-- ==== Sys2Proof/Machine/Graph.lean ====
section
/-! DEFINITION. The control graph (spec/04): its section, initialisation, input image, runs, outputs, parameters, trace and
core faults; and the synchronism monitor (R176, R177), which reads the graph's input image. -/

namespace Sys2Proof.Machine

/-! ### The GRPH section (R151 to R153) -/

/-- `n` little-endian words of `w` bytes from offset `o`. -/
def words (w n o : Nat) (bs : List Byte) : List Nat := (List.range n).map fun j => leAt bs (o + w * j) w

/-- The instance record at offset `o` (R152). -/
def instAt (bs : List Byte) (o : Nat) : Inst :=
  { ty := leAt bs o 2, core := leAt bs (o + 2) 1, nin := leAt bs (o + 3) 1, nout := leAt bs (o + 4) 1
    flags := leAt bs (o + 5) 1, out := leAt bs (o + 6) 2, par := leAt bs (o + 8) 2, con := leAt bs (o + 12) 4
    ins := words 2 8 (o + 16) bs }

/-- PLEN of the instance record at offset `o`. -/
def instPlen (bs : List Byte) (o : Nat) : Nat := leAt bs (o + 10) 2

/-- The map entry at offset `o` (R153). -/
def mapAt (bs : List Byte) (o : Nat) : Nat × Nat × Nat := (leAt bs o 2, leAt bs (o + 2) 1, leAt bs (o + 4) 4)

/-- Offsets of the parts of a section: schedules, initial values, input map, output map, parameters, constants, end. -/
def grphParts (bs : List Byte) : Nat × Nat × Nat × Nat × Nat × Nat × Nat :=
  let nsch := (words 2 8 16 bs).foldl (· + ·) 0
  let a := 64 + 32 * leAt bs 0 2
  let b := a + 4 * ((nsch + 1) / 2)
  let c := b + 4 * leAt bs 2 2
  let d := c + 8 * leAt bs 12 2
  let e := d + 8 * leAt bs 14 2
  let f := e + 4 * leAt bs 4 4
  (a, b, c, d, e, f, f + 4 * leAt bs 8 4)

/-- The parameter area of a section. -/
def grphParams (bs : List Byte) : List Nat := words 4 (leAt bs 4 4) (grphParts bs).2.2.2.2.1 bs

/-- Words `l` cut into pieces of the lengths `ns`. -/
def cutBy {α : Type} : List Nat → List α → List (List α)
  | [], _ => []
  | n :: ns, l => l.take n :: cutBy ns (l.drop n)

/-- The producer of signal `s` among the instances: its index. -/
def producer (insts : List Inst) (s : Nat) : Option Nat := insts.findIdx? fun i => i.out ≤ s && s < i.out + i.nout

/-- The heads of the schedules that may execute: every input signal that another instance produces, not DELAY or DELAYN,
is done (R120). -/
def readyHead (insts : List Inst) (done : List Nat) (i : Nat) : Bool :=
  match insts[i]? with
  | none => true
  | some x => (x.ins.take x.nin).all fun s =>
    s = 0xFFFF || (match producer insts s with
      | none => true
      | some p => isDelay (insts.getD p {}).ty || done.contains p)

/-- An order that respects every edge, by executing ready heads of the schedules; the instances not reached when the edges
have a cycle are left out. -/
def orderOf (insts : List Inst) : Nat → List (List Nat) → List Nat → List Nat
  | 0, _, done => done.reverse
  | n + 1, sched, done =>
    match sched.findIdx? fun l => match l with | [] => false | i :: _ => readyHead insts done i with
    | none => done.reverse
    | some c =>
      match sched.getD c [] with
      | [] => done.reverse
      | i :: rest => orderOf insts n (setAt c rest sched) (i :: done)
┄┄┄┄┄┄┄┄┄┄┄┄┄┄┄┄┄┄┄┄
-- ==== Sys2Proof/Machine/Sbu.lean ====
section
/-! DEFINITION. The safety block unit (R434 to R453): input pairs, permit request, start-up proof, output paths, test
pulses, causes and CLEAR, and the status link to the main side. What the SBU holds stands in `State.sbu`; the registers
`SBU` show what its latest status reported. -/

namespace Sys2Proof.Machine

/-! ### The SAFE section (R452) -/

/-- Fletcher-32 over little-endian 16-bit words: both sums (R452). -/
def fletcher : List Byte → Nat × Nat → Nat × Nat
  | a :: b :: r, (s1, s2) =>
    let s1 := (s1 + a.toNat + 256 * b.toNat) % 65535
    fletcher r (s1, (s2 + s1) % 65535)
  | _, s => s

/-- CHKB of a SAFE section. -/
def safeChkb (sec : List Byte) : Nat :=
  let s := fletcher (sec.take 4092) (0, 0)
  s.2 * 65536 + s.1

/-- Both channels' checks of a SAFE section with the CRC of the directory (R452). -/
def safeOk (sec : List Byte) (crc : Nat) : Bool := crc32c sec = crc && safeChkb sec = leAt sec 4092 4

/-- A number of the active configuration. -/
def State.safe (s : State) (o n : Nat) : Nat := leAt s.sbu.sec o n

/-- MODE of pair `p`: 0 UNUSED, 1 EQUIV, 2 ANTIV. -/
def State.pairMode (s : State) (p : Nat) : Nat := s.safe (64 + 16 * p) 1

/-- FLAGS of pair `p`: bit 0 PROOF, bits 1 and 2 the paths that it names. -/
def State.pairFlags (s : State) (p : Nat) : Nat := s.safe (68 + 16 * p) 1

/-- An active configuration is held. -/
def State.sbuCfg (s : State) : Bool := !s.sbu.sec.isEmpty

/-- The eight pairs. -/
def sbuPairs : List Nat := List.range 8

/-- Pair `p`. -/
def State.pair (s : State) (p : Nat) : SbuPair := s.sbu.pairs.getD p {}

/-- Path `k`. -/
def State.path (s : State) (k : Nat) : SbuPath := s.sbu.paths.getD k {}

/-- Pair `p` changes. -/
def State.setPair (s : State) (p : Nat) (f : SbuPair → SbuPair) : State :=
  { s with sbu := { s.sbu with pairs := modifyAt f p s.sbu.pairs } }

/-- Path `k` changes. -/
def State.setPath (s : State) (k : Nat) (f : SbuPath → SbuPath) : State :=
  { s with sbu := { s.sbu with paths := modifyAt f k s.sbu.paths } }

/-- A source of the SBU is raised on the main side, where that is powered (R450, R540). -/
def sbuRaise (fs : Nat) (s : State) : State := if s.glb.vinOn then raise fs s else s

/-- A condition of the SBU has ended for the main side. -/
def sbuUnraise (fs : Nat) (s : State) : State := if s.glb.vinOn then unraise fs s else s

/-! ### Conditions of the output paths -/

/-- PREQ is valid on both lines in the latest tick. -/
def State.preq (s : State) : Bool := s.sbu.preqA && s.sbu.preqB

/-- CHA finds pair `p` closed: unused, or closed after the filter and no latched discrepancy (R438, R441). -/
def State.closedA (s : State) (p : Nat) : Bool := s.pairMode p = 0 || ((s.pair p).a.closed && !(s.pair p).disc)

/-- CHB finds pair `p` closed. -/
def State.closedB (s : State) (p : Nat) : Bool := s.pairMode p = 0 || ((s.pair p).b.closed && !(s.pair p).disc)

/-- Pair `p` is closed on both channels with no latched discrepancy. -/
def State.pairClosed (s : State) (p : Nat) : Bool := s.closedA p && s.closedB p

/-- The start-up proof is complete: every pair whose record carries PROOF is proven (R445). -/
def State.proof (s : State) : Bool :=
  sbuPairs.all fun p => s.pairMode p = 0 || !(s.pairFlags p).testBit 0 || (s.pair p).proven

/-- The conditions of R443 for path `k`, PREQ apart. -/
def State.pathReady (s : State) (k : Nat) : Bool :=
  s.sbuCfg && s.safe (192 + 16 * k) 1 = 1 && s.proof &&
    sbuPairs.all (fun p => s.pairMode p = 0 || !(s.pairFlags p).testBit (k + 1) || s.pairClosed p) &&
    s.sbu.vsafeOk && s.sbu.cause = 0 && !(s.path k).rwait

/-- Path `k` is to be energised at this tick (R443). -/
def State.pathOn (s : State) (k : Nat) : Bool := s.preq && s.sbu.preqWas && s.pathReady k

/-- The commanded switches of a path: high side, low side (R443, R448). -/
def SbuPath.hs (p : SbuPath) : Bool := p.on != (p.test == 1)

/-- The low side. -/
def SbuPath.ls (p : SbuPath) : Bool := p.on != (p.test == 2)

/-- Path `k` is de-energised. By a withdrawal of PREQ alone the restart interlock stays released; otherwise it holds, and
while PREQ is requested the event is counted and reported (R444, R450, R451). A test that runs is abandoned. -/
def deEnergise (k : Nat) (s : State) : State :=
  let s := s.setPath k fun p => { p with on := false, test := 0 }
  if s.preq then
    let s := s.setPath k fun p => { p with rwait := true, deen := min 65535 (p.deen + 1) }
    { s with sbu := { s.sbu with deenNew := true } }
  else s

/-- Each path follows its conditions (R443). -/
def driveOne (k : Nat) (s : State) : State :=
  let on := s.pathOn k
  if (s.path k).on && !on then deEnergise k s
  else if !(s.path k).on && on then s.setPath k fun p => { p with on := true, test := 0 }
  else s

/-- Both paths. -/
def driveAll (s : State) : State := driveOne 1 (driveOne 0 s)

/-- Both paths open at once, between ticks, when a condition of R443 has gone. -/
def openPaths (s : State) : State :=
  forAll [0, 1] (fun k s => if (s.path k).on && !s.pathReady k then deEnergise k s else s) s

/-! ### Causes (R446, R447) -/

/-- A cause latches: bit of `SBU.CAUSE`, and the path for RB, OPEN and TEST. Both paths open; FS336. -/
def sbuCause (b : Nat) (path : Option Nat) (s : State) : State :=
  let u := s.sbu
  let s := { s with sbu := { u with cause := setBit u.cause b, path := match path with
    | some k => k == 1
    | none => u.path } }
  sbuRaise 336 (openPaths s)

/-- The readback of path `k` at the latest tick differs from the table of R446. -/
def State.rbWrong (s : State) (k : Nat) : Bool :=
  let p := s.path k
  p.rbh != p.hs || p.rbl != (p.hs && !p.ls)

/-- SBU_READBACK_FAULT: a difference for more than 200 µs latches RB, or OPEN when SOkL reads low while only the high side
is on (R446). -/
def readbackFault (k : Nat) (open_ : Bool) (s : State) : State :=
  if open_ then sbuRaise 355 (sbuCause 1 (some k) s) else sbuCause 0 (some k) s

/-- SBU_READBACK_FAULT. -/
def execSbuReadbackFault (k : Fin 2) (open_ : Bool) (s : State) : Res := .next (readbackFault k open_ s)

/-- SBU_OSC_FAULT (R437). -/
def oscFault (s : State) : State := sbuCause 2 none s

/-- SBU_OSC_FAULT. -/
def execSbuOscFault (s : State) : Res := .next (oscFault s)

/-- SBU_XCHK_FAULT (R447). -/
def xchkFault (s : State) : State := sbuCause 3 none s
┄┄┄┄┄┄┄┄┄┄┄┄┄┄┄┄┄┄┄┄
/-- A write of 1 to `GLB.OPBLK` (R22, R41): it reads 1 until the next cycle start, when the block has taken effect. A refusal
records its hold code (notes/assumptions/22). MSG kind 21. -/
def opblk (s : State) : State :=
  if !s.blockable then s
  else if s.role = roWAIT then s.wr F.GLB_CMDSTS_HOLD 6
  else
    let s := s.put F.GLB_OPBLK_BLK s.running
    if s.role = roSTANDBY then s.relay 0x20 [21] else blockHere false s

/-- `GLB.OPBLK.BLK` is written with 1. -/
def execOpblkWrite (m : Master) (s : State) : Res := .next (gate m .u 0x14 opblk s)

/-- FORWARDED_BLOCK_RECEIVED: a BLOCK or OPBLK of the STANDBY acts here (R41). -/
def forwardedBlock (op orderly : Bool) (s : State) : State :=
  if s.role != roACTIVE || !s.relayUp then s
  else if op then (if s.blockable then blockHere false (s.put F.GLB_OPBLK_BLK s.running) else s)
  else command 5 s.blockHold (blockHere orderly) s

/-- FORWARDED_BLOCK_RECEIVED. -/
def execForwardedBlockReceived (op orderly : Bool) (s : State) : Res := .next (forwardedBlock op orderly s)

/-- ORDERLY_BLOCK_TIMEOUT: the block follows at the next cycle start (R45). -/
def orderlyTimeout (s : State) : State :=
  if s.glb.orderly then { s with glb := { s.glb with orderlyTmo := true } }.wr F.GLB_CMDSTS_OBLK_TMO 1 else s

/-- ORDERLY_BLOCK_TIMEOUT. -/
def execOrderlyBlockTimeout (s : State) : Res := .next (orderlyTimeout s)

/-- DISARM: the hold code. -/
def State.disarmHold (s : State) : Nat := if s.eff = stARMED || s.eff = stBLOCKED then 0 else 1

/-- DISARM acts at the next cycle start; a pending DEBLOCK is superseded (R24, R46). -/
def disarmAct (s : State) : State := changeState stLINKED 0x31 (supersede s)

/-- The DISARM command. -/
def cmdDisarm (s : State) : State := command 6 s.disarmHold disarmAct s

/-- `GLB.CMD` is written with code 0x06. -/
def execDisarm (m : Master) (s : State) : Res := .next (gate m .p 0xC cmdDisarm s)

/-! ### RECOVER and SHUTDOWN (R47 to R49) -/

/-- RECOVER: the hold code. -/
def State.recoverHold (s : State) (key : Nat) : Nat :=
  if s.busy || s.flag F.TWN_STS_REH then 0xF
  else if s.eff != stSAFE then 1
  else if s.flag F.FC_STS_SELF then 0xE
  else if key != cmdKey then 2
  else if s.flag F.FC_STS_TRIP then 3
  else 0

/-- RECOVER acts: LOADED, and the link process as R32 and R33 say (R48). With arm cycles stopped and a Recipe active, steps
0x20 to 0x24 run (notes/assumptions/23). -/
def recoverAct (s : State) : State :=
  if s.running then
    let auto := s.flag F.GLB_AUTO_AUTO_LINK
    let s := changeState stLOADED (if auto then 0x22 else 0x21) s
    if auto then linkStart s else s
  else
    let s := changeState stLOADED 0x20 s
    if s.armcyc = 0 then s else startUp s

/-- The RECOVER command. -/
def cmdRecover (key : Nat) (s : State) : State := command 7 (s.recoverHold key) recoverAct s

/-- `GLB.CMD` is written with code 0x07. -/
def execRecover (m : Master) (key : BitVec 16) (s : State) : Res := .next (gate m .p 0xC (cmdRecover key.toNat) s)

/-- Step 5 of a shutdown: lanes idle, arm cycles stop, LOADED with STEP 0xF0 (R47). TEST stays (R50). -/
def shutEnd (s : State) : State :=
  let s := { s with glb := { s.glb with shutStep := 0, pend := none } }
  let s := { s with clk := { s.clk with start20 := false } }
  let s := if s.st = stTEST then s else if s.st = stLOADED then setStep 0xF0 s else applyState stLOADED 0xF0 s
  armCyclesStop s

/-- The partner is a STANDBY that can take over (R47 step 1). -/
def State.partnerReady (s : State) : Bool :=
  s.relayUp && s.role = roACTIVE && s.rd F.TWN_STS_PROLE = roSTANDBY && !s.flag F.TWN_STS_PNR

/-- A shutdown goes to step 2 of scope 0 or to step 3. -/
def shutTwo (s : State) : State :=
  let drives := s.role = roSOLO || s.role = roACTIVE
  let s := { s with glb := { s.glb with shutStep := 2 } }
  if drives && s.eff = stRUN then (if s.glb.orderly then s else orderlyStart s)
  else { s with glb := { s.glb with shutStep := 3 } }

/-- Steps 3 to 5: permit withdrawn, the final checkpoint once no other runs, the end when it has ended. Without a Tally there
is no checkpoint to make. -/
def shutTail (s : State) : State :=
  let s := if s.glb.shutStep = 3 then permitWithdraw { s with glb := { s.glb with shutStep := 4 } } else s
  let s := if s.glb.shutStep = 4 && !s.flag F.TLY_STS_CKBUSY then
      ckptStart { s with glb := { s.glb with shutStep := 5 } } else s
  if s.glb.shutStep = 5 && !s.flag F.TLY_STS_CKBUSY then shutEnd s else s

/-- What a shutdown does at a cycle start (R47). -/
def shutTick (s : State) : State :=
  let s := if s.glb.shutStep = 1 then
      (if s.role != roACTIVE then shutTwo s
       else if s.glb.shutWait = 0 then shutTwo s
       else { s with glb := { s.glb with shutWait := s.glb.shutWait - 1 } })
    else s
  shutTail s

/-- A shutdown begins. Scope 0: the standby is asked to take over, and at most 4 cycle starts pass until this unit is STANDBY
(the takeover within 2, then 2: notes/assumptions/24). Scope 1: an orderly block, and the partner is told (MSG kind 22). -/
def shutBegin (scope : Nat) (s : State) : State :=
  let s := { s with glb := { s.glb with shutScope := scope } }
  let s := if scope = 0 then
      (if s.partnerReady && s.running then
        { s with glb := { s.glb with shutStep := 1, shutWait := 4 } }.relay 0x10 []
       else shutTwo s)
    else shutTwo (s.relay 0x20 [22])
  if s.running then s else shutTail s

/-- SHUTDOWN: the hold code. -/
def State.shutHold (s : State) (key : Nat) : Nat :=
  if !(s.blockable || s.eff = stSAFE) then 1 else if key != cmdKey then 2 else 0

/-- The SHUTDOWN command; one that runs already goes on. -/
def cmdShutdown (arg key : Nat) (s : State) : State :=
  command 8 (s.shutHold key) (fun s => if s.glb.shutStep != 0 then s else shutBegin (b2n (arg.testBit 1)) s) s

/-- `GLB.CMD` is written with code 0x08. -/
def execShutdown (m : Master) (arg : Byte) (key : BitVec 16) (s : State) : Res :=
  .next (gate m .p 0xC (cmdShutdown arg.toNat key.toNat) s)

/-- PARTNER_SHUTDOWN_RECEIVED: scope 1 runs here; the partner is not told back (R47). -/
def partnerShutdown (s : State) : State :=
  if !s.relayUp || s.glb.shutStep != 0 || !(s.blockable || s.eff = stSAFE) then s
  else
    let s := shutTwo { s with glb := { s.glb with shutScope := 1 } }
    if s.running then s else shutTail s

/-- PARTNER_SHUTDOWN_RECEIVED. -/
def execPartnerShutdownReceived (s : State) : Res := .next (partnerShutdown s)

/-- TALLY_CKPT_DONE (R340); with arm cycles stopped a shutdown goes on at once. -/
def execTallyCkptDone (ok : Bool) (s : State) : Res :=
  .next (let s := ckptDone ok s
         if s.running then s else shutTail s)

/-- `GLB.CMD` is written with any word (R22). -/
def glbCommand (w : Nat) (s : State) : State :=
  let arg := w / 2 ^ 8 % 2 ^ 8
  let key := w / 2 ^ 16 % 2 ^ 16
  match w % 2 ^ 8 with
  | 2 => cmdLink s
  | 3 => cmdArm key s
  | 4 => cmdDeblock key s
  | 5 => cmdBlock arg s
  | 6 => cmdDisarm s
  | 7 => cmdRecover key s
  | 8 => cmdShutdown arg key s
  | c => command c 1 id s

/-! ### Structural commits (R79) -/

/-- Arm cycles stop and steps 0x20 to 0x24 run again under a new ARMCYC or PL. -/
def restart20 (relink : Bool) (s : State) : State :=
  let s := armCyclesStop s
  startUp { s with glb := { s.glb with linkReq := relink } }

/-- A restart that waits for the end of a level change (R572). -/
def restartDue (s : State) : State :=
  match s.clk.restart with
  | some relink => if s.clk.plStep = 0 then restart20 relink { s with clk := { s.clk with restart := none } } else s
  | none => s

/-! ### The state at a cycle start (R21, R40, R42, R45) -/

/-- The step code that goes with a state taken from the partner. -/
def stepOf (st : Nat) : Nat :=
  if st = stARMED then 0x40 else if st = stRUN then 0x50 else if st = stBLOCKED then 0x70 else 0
┄┄┄┄┄┄┄┄┄┄┄┄┄┄┄┄┄┄┄┄
What you will do: Working from the data above, extract solely the lines from the one containing "RECOVER command. -/" through the one containing "def shutTick (s", exactly as they appear, both included.

Answer below:
/-- The RECOVER command. -/
def cmdRecover (key : Nat) (s : State) : State := command 7 (s.recoverHold key) recoverAct s

/-- `GLB.CMD` is written with code 0x07. -/
def execRecover (m : Master) (key : BitVec 16) (s : State) : Res := .next (gate m .p 0xC (cmdRecover key.toNat) s)

/-- Step 5 of a shutdown: lanes idle, arm cycles stop, LOADED with STEP 0xF0 (R47). TEST stays (R50). -/
def shutEnd (s : State) : State :=
  let s := { s with glb := { s.glb with shutStep := 0, pend := none } }
  let s := { s with clk := { s.clk with start20 := false } }
  let s := if s.st = stTEST then s else if s.st = stLOADED then setStep 0xF0 s else applyState stLOADED 0xF0 s
  armCyclesStop s

/-- The partner is a STANDBY that can take over (R47 step 1). -/
def State.partnerReady (s : State) : Bool :=
  s.relayUp && s.role = roACTIVE && s.rd F.TWN_STS_PROLE = roSTANDBY && !s.flag F.TWN_STS_PNR

/-- A shutdown goes to step 2 of scope 0 or to step 3. -/
def shutTwo (s : State) : State :=
  let drives := s.role = roSOLO || s.role = roACTIVE
  let s := { s with glb := { s.glb with shutStep := 2 } }
  if drives && s.eff = stRUN then (if s.glb.orderly then s else orderlyStart s)
  else { s with glb := { s.glb with shutStep := 3 } }

/-- Steps 3 to 5: permit withdrawn, the final checkpoint once no other runs, the end when it has ended. Without a Tally there
is no checkpoint to make. -/
def shutTail (s : State) : State :=
  let s := if s.glb.shutStep = 3 then permitWithdraw { s with glb := { s.glb with shutStep := 4 } } else s
  let s := if s.glb.shutStep = 4 && !s.flag F.TLY_STS_CKBUSY then
      ckptStart { s with glb := { s.glb with shutStep := 5 } } else s
  if s.glb.shutStep = 5 && !s.flag F.TLY_STS_CKBUSY then shutEnd s else s

/-- What a shutdown does at a cycle start (R47). -/
def shutTick (s : State) : State :=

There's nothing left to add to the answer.